• Data in this exercise:
-- ==== Sys2Proof/Machine/Sense.lean ====
section
/-! DEFINITION. The sense ADC, windows, sensor checks, the farrier's sweeps, the power limiter and throttling (13, R554 to
R583). -/

namespace Sys2Proof.Machine

open Sys2Proof

def setSense (d : Dev) (s : Sense) : Dev := { d with sense := s }

/-- The sense block responds to the host: STATE is 3 and the port serves the whole interface (R425, R445, R504). -/
def windowOpen (d : Dev) : Bool := d.host.state == .running && d.host.serving

/-- The thermal loop and the farrier run: power-up has passed step 5 (R589). -/
def sensing (d : Dev) : Bool := d.board.powered && 5 ≤ d.host.step

/-! ### Requests and conversions (R555 to R559) -/

/-- A request of the thermal loop goes before those of the farrier, each requester's in its own order. -/
def addRequest (l : List Request) (r : Request) : List Request :=
  if r.who = .thermal then
    l.takeWhile (fun x => x.who == .thermal) ++ r :: l.dropWhile (fun x => x.who == .thermal)
  else l ++ [r]

def request (who : Requester) (s : Sense) (p : Nat × BitVec 12) : Sense :=
  { s with waiting := addRequest s.waiting { who := who, channel := p.1, dac := p.2 } }

/-- SENSE_SCAN (R557): channels 0 to 62 in ascending order; after the first scan of a window the four check conversions. -/
def execSenseScan : State → Res :=
  onDev "SENSE_SCAN" fun d =>
    if sensing d = false ∨ d.health.healthDown then none
    else
      let s := ((List.range 63).map fun n => (n, (0 : BitVec 12))).foldl (request .thermal) d.sense
      let s := if s.checksAsked then s else
        { (List.replicate 4 (63, (0x800 : BitVec 12))).foldl (request .check) s with checksAsked := true }
      some (setSense d s)

/-- SENSE_CONVERSION_START (R558): the idle ADC takes the first waiting request. -/
def execSenseConversionStart : State → Res :=
  onDev "SENSE_CONVERSION_START" fun d =>
    match d.sense.adc, d.sense.waiting with
    | none, r :: rs => some (setSense d { d.sense with adc := some r, waiting := rs })
    | _, _ => none

/-- SENSE_REQ (R558, R593): accepted only on the idle ADC with no firmware request in its way. -/
def execSenseReq (value : W32) (firmware : Bool) : State → Res :=
  always fun d =>
    if windowOpen d = false then d
    else if d.sense.adc.isSome ∨ d.sense.waiting ≠ [] ∨ firmware then bump d 0x10010
    else
      setSense d { d.sense with
        adc := some { who := .host, channel := bitsOf value.toNat 5 0, dac := BitVec.ofNat 12 (bitsOf value.toNat 27 16) } }

/-- The code range of a channel's form (R554). -/
def senseLo (n : Nat) : Int := if n < 40 then -32768 else 0
def senseHi (n : Nat) : Int := if n < 40 then 32767 else 65535
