-- ==== Sys2Proof/Machine/Dispatch.lean ====
section
/-! DEFINITION. The dispatch: one arm per command, each a direct call of its meaning. -/

namespace Sys2Proof.Machine

open Sys2Proof

def exec (i : Instr) (s : State) : Host.Outcome State Fault Refusal :=
  match i with
  | .cribMvm st => Sys2Proof.Machine.execCribMvm st s
  | .cribBank st => Sys2Proof.Machine.execCribBank st s
  | .cribProbe st => Sys2Proof.Machine.execCribProbe st s
  | .vadd st => Sys2Proof.Machine.execVadd st s
  | .vmul st => Sys2Proof.Machine.execVmul st s
  | .vfma st => Sys2Proof.Machine.execVfma st s
  | .vmax st => Sys2Proof.Machine.execVmax st s
  | .vexp st => Sys2Proof.Machine.execVexp st s
  | .vrsq st => Sys2Proof.Machine.execVrsq st s
  | .vcvt st => Sys2Proof.Machine.execVcvt st s
  | .vred st => Sys2Proof.Machine.execVred st s
  | .vsel st => Sys2Proof.Machine.execVsel st s
  | .vcmp st => Sys2Proof.Machine.execVcmp st s
  | .vld st => Sys2Proof.Machine.execVld st s
  | .vst st => Sys2Proof.Machine.execVst st s
  | .mov st => Sys2Proof.Machine.execMov st s
  | .ld st => Sys2Proof.Machine.execLd st s
  | .st st => Sys2Proof.Machine.execSt st s
  | .copy st => Sys2Proof.Machine.execCopy st s
  | .fill st => Sys2Proof.Machine.execFill st s
  | .ldW st => Sys2Proof.Machine.execLdW st s
  | .stF st => Sys2Proof.Machine.execStF st s
  | .slotSet st => Sys2Proof.Machine.execSlotSet st s
  | .slotClr st => Sys2Proof.Machine.execSlotClr st s
  | .put st => Sys2Proof.Machine.execPut st s
  | .putS st => Sys2Proof.Machine.execPutS st s
  | .putF st => Sys2Proof.Machine.execPutF st s
  | .get st => Sys2Proof.Machine.execGet st s
  | .aaddI32 st => Sys2Proof.Machine.execAaddI32 st s
  | .aaddF32 st => Sys2Proof.Machine.execAaddF32 st s
  | .aaddBf16 st => Sys2Proof.Machine.execAaddBf16 st s
  | .faddI32 st => Sys2Proof.Machine.execFaddI32 st s
  | .faddI64 st => Sys2Proof.Machine.execFaddI64 st s
  | .fenceD st => Sys2Proof.Machine.execFenceD st s
  | .fenceY st => Sys2Proof.Machine.execFenceY st s
  | .fenceP st => Sys2Proof.Machine.execFenceP st s
  | .waitc st => Sys2Proof.Machine.execWaitc st s
  | .attnGo st => Sys2Proof.Machine.execAttnGo st s
  | .b st => Sys2Proof.Machine.execB st s
  | .bc st => Sys2Proof.Machine.execBc st s
  | .loop st => Sys2Proof.Machine.execLoop st s
  | .call st => Sys2Proof.Machine.execCall st s
  | .ret st => Sys2Proof.Machine.execRet st s
  | .yield st => Sys2Proof.Machine.execYield st s
  | .epoch st => Sys2Proof.Machine.execEpoch st s
  | .epochWaitEnd st => Sys2Proof.Machine.execEpochWaitEnd st s
  | .halt st => Sys2Proof.Machine.execHalt st s
  | .routineEnd st => Sys2Proof.Machine.execRoutineEnd st s
  | .drainEnd st => Sys2Proof.Machine.execDrainEnd st s
  | .idleAdopt st => Sys2Proof.Machine.execIdleAdopt st s
  | .routineStart cid st => Sys2Proof.Machine.execRoutineStart cid st s
  | .cribStart st op tick => Sys2Proof.Machine.execCribStart st op tick s
  | .cribBinWrite st op waited => Sys2Proof.Machine.execCribBinWrite st op waited s
  | .sideFetchReturn st op which => Sys2Proof.Machine.execSideFetchReturn st op which s
  | .residue st idx => Sys2Proof.Machine.execResidue st idx s
  | .lockstep st idx => Sys2Proof.Machine.execLockstep st idx s
  | .watchdog st => Sys2Proof.Machine.execWatchdog st s
  | .boundaryLate st => Sys2Proof.Machine.execBoundaryLate st s
  | .slotJam id => Sys2Proof.Machine.execSlotJam id s
  | .putPerform id => Sys2Proof.Machine.execPutPerform id s
  | .putFArrive id => Sys2Proof.Machine.execPutFArrive id s
  | .holdResend src dst => Sys2Proof.Machine.execHoldResend src dst s
  | .getPerform id => Sys2Proof.Machine.execGetPerform id s
  | .atomicPerform id => Sys2Proof.Machine.execAtomicPerform id s
  | .remoteComplete id => Sys2Proof.Machine.execRemoteComplete id s
  | .groomScrub line arisen lastOfPass => Sys2Proof.Machine.execGroomScrub line arisen lastOfPass s
  | .loftScrub stack unit arisen => Sys2Proof.Machine.execLoftScrub stack unit arisen s
  | .referenceRead st crib bank tick => Sys2Proof.Machine.execReferenceRead st crib bank tick s
  | .refit st crib bank corr => Sys2Proof.Machine.execRefit st crib bank corr s
  | .attnJobStart die id => Sys2Proof.Machine.execAttnJobStart die id s
  | .attnJobFinish die id residue => Sys2Proof.Machine.execAttnJobFinish die id residue s
  | .editBatchApply id => Sys2Proof.Machine.execEditBatchApply id s
  | .pageAllocate seq layer => Sys2Proof.Machine.execPageAllocate seq layer s
  | .prefixInsert seq page => Sys2Proof.Machine.execPrefixInsert seq page s
  | .stageStart offer => Sys2Proof.Machine.execStageStart offer s
  | .shardReceived shard bytes => Sys2Proof.Machine.execShardReceived shard bytes s
  | .shardRefetch shard => Sys2Proof.Machine.execShardRefetch shard s
  | .shardTimeout => Sys2Proof.Machine.execShardTimeout s
  | .bankProgramStart placement => Sys2Proof.Machine.execBankProgramStart placement s
  | .bankProgramDone bank weak => Sys2Proof.Machine.execBankProgramDone bank weak s
  | .stageResult module result => Sys2Proof.Machine.execStageResult module result s
  | .identify cid => Sys2Proof.Machine.execIdentify cid s
  | .attest cid => Sys2Proof.Machine.execAttest cid s
  | .ringCreate cid failAt => Sys2Proof.Machine.execRingCreate cid failAt s
  | .ringDestroy cid => Sys2Proof.Machine.execRingDestroy cid s
  | .modelStage cid => Sys2Proof.Machine.execModelStage cid s
  | .keyAdd cid => Sys2Proof.Machine.execKeyAdd cid s
  | .keyRemove cid => Sys2Proof.Machine.execKeyRemove cid s
  | .modelActivate cid othersMatch => Sys2Proof.Machine.execModelActivate cid othersMatch s
  | .modelRetire cid => Sys2Proof.Machine.execModelRetire cid s
  | .adapterLoad cid othersFit => Sys2Proof.Machine.execAdapterLoad cid othersFit s
  | .adapterUnload cid usedElsewhere => Sys2Proof.Machine.execAdapterUnload cid usedElsewhere s
  | .seqOpen cid => Sys2Proof.Machine.execSeqOpen cid s
  | .seqClose cid => Sys2Proof.Machine.execSeqClose cid s
  | .prefixLookup cid => Sys2Proof.Machine.execPrefixLookup cid s
  | .submit cid => Sys2Proof.Machine.execSubmit cid s
  | .submitAbort cid => Sys2Proof.Machine.execSubmitAbort cid s
  | .submitComplete cid => Sys2Proof.Machine.execSubmitComplete cid s
  | .decodeStep cid => Sys2Proof.Machine.execDecodeStep cid s
  | .solve cid => Sys2Proof.Machine.execSolve cid s
  | .modeSetPower cid => Sys2Proof.Machine.execModeSetPower cid s
  | .modeSetCalset cid => Sys2Proof.Machine.execModeSetCalset cid s
  | .modeSetFeed cid => Sys2Proof.Machine.execModeSetFeed cid s
  | .modeSetGroom cid => Sys2Proof.Machine.execModeSetGroom cid s
  | .modeSetQuota cid => Sys2Proof.Machine.execModeSetQuota cid s
  | .telemetryRead cid => Sys2Proof.Machine.execTelemetryRead cid s
  | .telemetryReadClear cid => Sys2Proof.Machine.execTelemetryReadClear cid s
  | .vetLoad cid => Sys2Proof.Machine.execVetLoad cid s
  | .fwUpdateStore cid => Sys2Proof.Machine.execFwUpdateStore cid s
  | .fwUpdateActivate cid => Sys2Proof.Machine.execFwUpdateActivate cid s
  | .paddockJoin cid linksUp busy newest => Sys2Proof.Machine.execPaddockJoin cid linksUp busy newest s
  | .paddockLeave cid busy => Sys2Proof.Machine.execPaddockLeave cid busy s
  | .twinBind cid linkUp layoutSame stallsOk => Sys2Proof.Machine.execTwinBind cid linkUp layoutSame stallsOk s
  | .twinUnbind cid => Sys2Proof.Machine.execTwinUnbind cid s
  | .forwardedCommand lead fn desc data epoch => Sys2Proof.Machine.execForwardedCommand lead fn desc data epoch s
  | .commandFetch ring desc heads data resultOk => Sys2Proof.Machine.execCommandFetch ring desc heads data resultOk s
  | .doorbell fn ring value => Sys2Proof.Machine.execDoorbell fn ring value s
  | .coalesceTimeout ring => Sys2Proof.Machine.execCoalesceTimeout ring s
  | .mboxDoorbell value heads data resultOk => Sys2Proof.Machine.execMboxDoorbell value heads data resultOk s
  | .hsGo value => Sys2Proof.Machine.execHsGo value s
  | .bar2Read offset len => Sys2Proof.Machine.execBar2Read offset len s
  | .bar2Write offset data => Sys2Proof.Machine.execBar2Write offset data s
  | .bar2Resize log2 => Sys2Proof.Machine.execBar2Resize log2 s
  | .registerWrite fn offset width value => Sys2Proof.Machine.execRegisterWrite fn offset width value s
  | .senseReq value firmware => Sys2Proof.Machine.execSenseReq value firmware s
  | .sensePeakClr value => Sys2Proof.Machine.execSensePeakClr value s
  | .mgmtSettingWrite offset width value => Sys2Proof.Machine.execMgmtSettingWrite offset width value s
  | .functionLevelReset fn => Sys2Proof.Machine.execFunctionLevelReset fn s
  | .hotReset => Sys2Proof.Machine.execHotReset s
  | .perstN level => Sys2Proof.Machine.execPerstN level s
  | .codewordLock port => Sys2Proof.Machine.execCodewordLock port s
  | .trainingExchange port peerPort serial => Sys2Proof.Machine.execTrainingExchange port peerPort serial s
  | .trainingTimeout port => Sys2Proof.Machine.execTrainingTimeout port s
  | .linkDown port => Sys2Proof.Machine.execLinkDown port s
  | .linkUp port => Sys2Proof.Machine.execLinkUp port s
  | .packetReceive port pkt => Sys2Proof.Machine.execPacketReceive port pkt s
  | .replayRequest port seq => Sys2Proof.Machine.execReplayRequest port seq s
  | .leadUnreachable => Sys2Proof.Machine.execLeadUnreachable s
  | .leadTakeover => Sys2Proof.Machine.execLeadTakeover s
  | .leadFenced => Sys2Proof.Machine.execLeadFenced s
  | .twinCopyDone => Sys2Proof.Machine.execTwinCopyDone s
  | .epochRequest => Sys2Proof.Machine.execEpochRequest s
  | .epochPost epoch offer => Sys2Proof.Machine.execEpochPost epoch offer s
  | .stallEpochReport st => Sys2Proof.Machine.execStallEpochReport st s
  | .moduleEpochReport module epoch => Sys2Proof.Machine.execModuleEpochReport module epoch s
  | .epochRetire epoch elsewhere => Sys2Proof.Machine.execEpochRetire epoch elsewhere s
  | .epochSlow epoch unit => Sys2Proof.Machine.execEpochSlow epoch unit s
  | .sampleCheck st crib residueOk => Sys2Proof.Machine.execSampleCheck st crib residueOk s
  | .vetProbe st crib bank tick residueOk => Sys2Proof.Machine.execVetProbe st crib bank tick residueOk s
  | .vetRun st failed => Sys2Proof.Machine.execVetRun st failed s
  | .watchPeriod results => Sys2Proof.Machine.execWatchPeriod results s
  | .derierMismatch pair recent => Sys2Proof.Machine.execDerierMismatch pair recent s
  | .derierRestart pair => Sys2Proof.Machine.execDerierRestart pair s
  | .heartbeat => Sys2Proof.Machine.execHeartbeat s
  | .eventReport => Sys2Proof.Machine.execEventReport s
  | .mgmtEventDrop => Sys2Proof.Machine.execMgmtEventDrop s
  | .pushFragment port bytes fresh => Sys2Proof.Machine.execPushFragment port bytes fresh s
  | .arpRequest frame => Sys2Proof.Machine.execArpRequest frame s
  | .icmpEcho frame => Sys2Proof.Machine.execIcmpEcho frame s
  | .senseScan => Sys2Proof.Machine.execSenseScan s
  | .senseConversionStart => Sys2Proof.Machine.execSenseConversionStart s
  | .senseConversionEnd raw => Sys2Proof.Machine.execSenseConversionEnd raw s
  | .calSweep => Sys2Proof.Machine.execCalSweep s
  | .senseWindowEnd facts => Sys2Proof.Machine.execSenseWindowEnd facts s
  | .pllUnlock pll => Sys2Proof.Machine.execPllUnlock pll s
  | .inputOutOfRange millivolts micros => Sys2Proof.Machine.execInputOutOfRange millivolts micros s
  | .resetNAssert nanos => Sys2Proof.Machine.execResetNAssert nanos s
  | .resetNRelease => Sys2Proof.Machine.execResetNRelease s
  | .powerUp facts => Sys2Proof.Machine.execPowerUp facts s
  | .fetchFault st pathError => Sys2Proof.Machine.execFetchFault st pathError s
  | .registerRead fn offset width => Sys2Proof.Machine.execRegisterRead fn offset width s
  | .hostLinkRetrained => Sys2Proof.Machine.execHostLinkRetrained s
  | .twinLost => Sys2Proof.Machine.execTwinLost s
  | .joinLinkTimeout => Sys2Proof.Machine.execJoinLinkTimeout s

end Sys2Proof.Machine
end

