/-- R145, R194: an instruction in a form that is not allowed stops its routine with ILLEGAL and its upper word; R148: one
that names a register for which a FADD is outstanding waits. For every fetched instruction. That a predicate or counter field
which its enable bit leaves unused must be 0 is DEDUCED (log 21). -/
def Obligations.IllegalFormsStopAndPendingRegistersHold : Prop :=
  ∀ p ∈ seqRows, ∀ s st w, AtInstr s.dev st (insOf w) → fetchWord (stallOf s.dev st) = some w → (insOf w).op = p.2.1 →
    ((p.2.2 (insOf w) = none ∨ ∃ fm, p.2.2 (insOf w) = some fm ∧ formOk fm (insOf w) = false) →
      ∃ t, exec (p.1 st) s = .next t ∧ t.pending = s.pending ∧ StopsAt st 0x01 (w.toNat / 2 ^ 32) s.dev t.dev) ∧
    ∀ fm, p.2.2 (insOf w) = some fm → formOk fm (insOf w) = true → hazard s.dev st fm (insOf w) = true →
      ∃ t, exec (p.1 st) s = .next t ∧ t.pending = s.pending ∧ HeldOn st .scoreboard s.dev t.dev

/-! ### Cribs -/

/-- R154, R155: CRIB.MVM issues an operation over its mask's cribs in ascending order with the selected banks, under the held
epoch; an empty mask does nothing; CRIB.BANK selects a Live bank on every crib of its mask; CRIB.PROBE (R125, R156) issues
a probe of one bank. Memory and banks are as before. R194: their range and bank faults, the slots of TALL and the tiles of
WIDE taken together; each check stands before the next. -/
def Obligations.CribInstructionsIssueOrFault : Prop :=
  (
    (∀ n t cs, Runs .cribMvm 0x10 formCribMvm
      (fun d st i =>
        let x := stallOf d st
        n = cribSlot i x ∧ t = cribTile i x ∧ cs = (List.range 16).filter (fun c => bitAt (bitsOf i.imm 15 0) c) ∧
        cs ≠ [] ∧ n + (if bitAt i.mod 2 then 2 * cs.length - 1 else 1) ≤ 383 ∧
        t + (if bitAt i.mod 2 then 0 else cs.length - 1) ≤ 31 ∧ (∀ c ∈ cs, mget none x.sel c ≠ none) ∧
        tilesFree d st (bitAt i.mod 0) (t, if bitAt i.mod 2 then 1 else cs.length) = true)
      (fun d st i e =>
        let x := stallOf d st
        e.mem = d.mem ∧ e.banks = d.banks ∧ (∀ j, j ≠ st → stallOf e j = stallOf d j) ∧
        Moves (x.pc + 1) (fun x y => { x with cribOps := y.cribOps }) x (stallOf e st) ∧
        ∃ o, (stallOf e st).cribOps = x.cribOps ++ [o] ∧ o.id = d.nextId ∧ o.probe = false ∧
          o.cribs = cs.map (physOf d st) ∧ o.banks = (cs.map fun c => if mget none x.sel c = some true then 1 else 0) ∧
          o.add = bitAt i.mod 0 ∧ o.clip = bitAt i.mod 1 ∧ o.tall = bitAt i.mod 2 ∧ o.slot = n ∧ o.tile = t ∧
          o.reps = 2 ^ bitsOf i.imm 31 30 ∧ o.epoch = x.epoch ∧ o.started = false)) ∧
    Runs .cribMvm 0x10 formCribMvm (fun _ _ i => bitsOf i.imm 15 0 = 0)
      (fun d st _ e => StallOnly st d e ∧ Moves ((stallOf d st).pc + 1) (fun x _ => x) (stallOf d st) (stallOf e st)) ∧
    (∀ b : Bool, Runs .cribBank 0x11 formCribBank
      (fun d st i => b = bitAt i.mod 0 ∧ ∀ c, c < 16 → bitAt (bitsOf i.imm 15 0) c = true →
        liveIn d (stallOf d st).epoch st c (if b then 1 else 0) = true)
      (fun d st i e => StallOnly st d e ∧
        Moves ((stallOf d st).pc + 1) (fun x y => { x with sel := y.sel }) (stallOf d st) (stallOf e st) ∧
        ∀ c, mget none (stallOf e st).sel c =
          if c < 16 ∧ bitAt (bitsOf i.imm 15 0) c = true then some b else mget none (stallOf d st).sel c)) ∧
    ∀ ph, Runs .cribProbe 0x12 formCribProbe
      (fun d st i => ph = physOf d st (bitsOf i.imm 3 0) ∧ bitsOf i.imm 24 16 ≤ 382 ∧ bitsOf i.imm 29 25 ≤ 30 ∧
        ((bankOf d (bankKey st ph (bitsOf i.mod 0 0))).state = .live ∨
          (bankOf d (bankKey st ph (bitsOf i.mod 0 0))).state = .ready) ∧
        tilesFree d st false (bitsOf i.imm 29 25, 2) = true)
      (fun d st i e =>
        let x := stallOf d st
        e.mem = d.mem ∧ e.banks = d.banks ∧ (∀ j, j ≠ st → stallOf e j = stallOf d j) ∧
        Moves (x.pc + 1) (fun x y => { x with cribOps := y.cribOps }) x (stallOf e st) ∧
        ∃ o, (stallOf e st).cribOps = x.cribOps ++ [o] ∧ o.id = d.nextId ∧ o.probe = true ∧ o.cribs = [ph] ∧
          o.banks = [bitsOf i.mod 0 0] ∧ o.slot = bitsOf i.imm 24 16 ∧ o.tile = bitsOf i.imm 29 25 ∧ o.started = false)) ∧
  (
    (∀ n t cs,
      Runs .cribMvm 0x10 formCribMvm
        (fun d st i => n = cribSlot i (stallOf d st) ∧
          cs = (List.range 16).filter (fun c => bitAt (bitsOf i.imm 15 0) c) ∧ cs ≠ [] ∧
          383 < n + (if bitAt i.mod 2 then 2 * cs.length - 1 else 1))
        (fun d st _ => StopsAt st 0x06 (max n 384 % 2 ^ 32) d) ∧
      Runs .cribMvm 0x10 formCribMvm
        (fun d st i => n = cribSlot i (stallOf d st) ∧ t = cribTile i (stallOf d st) ∧
          cs = (List.range 16).filter (fun c => bitAt (bitsOf i.imm 15 0) c) ∧ cs ≠ [] ∧
          n + (if bitAt i.mod 2 then 2 * cs.length - 1 else 1) ≤ 383 ∧
          31 < t + (if bitAt i.mod 2 then 0 else cs.length - 1))
        (fun d st _ => StopsAt st 0x07 (max t 32 % 2 ^ 32) d) ∧
      ∀ c, Runs .cribMvm 0x10 formCribMvm
        (fun d st i => n = cribSlot i (stallOf d st) ∧ t = cribTile i (stallOf d st) ∧
          cs = (List.range 16).filter (fun c => bitAt (bitsOf i.imm 15 0) c) ∧
          n + (if bitAt i.mod 2 then 2 * cs.length - 1 else 1) ≤ 383 ∧
          t + (if bitAt i.mod 2 then 0 else cs.length - 1) ≤ 31 ∧
          c ∈ cs ∧ mget none (stallOf d st).sel c = none ∧ ∀ b ∈ cs, b < c → mget none (stallOf d st).sel b ≠ none)
        (fun d st _ => StopsAt st 0x08 c d)) ∧
    Runs .cribProbe 0x12 formCribProbe (fun _ _ i => 382 < bitsOf i.imm 24 16)
      (fun d st i => StopsAt st 0x06 (max (bitsOf i.imm 24 16) 384) d) ∧
    Runs .cribProbe 0x12 formCribProbe (fun _ _ i => bitsOf i.imm 24 16 ≤ 382 ∧ 30 < bitsOf i.imm 29 25)
      (fun d st i => StopsAt st 0x07 (max (bitsOf i.imm 29 25) 32) d) ∧
    (∀ ph, Runs .cribProbe 0x12 formCribProbe
      (fun d st i => ph = physOf d st (bitsOf i.imm 3 0) ∧ bitsOf i.imm 24 16 ≤ 382 ∧ bitsOf i.imm 29 25 ≤ 30 ∧
        (bankOf d (bankKey st ph (bitsOf i.mod 0 0))).state ≠ .live ∧
        (bankOf d (bankKey st ph (bitsOf i.mod 0 0))).state ≠ .ready)
      (fun d st i => StopsAt st 0x0A (2 * bitsOf i.imm 3 0 + bitsOf i.mod 0 0) d)) ∧
    (∀ c, Runs .cribBank 0x11 formCribBank
      (fun d st i => c < 16 ∧ bitAt (bitsOf i.imm 15 0) c = true ∧
        liveIn d (stallOf d st).epoch st c (bitsOf i.mod 0 0) = false ∧
        ∀ b, b < c → bitAt (bitsOf i.imm 15 0) b = true →
          liveIn d (stallOf d st).epoch st b (bitsOf i.mod 0 0) = true)
      (fun d st _ => StopsAt st 0x09 c d)))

• Problem:
In the listing above, locate the line containing "Sys2Proof.Machine.execAaddF32 st s" and the line containing "Sys2Proof.Machine.execB st s". Transcribe those two lines and everything between them, exactly as written.

• Answer:
  | .aaddF32 st => Sys2Proof.Machine.execAaddF32 st s
  | .aaddBf16 st => Sys2Proof.Machine.execAaddBf16 st s
  | .faddI32 st => Sys2Proof.Machine.execFaddI32 st s
  | .faddI64 st => Sys2Proof.Machine.execFaddI64 st s
  | .fenceD st => Sys2Proof.Machine.execFenceD st s
  | .fenceY st => Sys2Proof.Machine.execFenceY st s
  | .fenceP st => Sys2Proof.Machine.execFenceP st s
  | .waitc st => Sys2Proof.Machine.execWaitc st s
  | .attnGo st => Sys2Proof.Machine.execAttnGo st s
  | .b st => Sys2Proof.Machine.execB st s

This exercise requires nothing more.